- Aim of the task
The records that follow are to be given again exactly.

- Data under study
****************************************
/-- An address pair stored with VM off at two words that exist (R241, R243). -/
theorem storeAddr_physical {s : State} {p : Word} (a : BitVec 48) (h : Room s p 2) :
    ∃ t, storeAddr s p a = .ok t ∧ t.world = s.world ∧ SameMemoryOutside p 2 s t ∧
      AddressAt t p a := by
  obtain ⟨t, h1, h2, h3, h4⟩ := storeWords_physical (s := s) (a := p)
    (ws := [(layOut s.cfg.netLayout a).extractLsb' 0 32, (layOut s.cfg.netLayout a).extractLsb' 32 32])
    h (by simp)
  have hc : t.cfg = s.cfg := (periStep_storeItems h1).cfg
  refine ⟨t, h1, h2, h3, _, _, by simpa using h4 0 (by simp), by simpa using h4 1 (by simp), ?_⟩
  rw [hc]
  apply BitVec.eq_of_getLsbD_eq
  intro i hi
  rw [BitVec.getLsbD_append]
  split
  · rename_i hlt
    simp [hlt]
  · rename_i hge
    have e1 : 32 + (i - 32) = i := by omega
    have e2 : i - 32 < 32 := by omega
    simp [e1, e2]

end Sys2Proof.Machine
end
****************************************
- Response for this exercise
/-- An address pair stored with VM off at two words that exist (R241, R243). -/
theorem storeAddr_physical {s : State} {p : Word} (a : BitVec 48) (h : Room s p 2) :
    ∃ t, storeAddr s p a = .ok t ∧ t.world = s.world ∧ SameMemoryOutside p 2 s t ∧
      AddressAt t p a := by
  obtain ⟨t, h1, h2, h3, h4⟩ := storeWords_physical (s := s) (a := p)
    (ws := [(layOut s.cfg.netLayout a).extractLsb' 0 32, (layOut s.cfg.netLayout a).extractLsb' 32 32])
    h (by simp)
  have hc : t.cfg = s.cfg := (periStep_storeItems h1).cfg
  refine ⟨t, h1, h2, h3, _, _, by simpa using h4 0 (by simp), by simpa using h4 1 (by simp), ?_⟩
  rw [hc]
  apply BitVec.eq_of_getLsbD_eq
  intro i hi
  rw [BitVec.getLsbD_append]
  split
  · rename_i hlt
    simp [hlt]
  · rename_i hge
    have e1 : 32 + (i - 32) = i := by omega
    have e2 : i - 32 < 32 := by omega
    simp [e1, e2]

end Sys2Proof.Machine
end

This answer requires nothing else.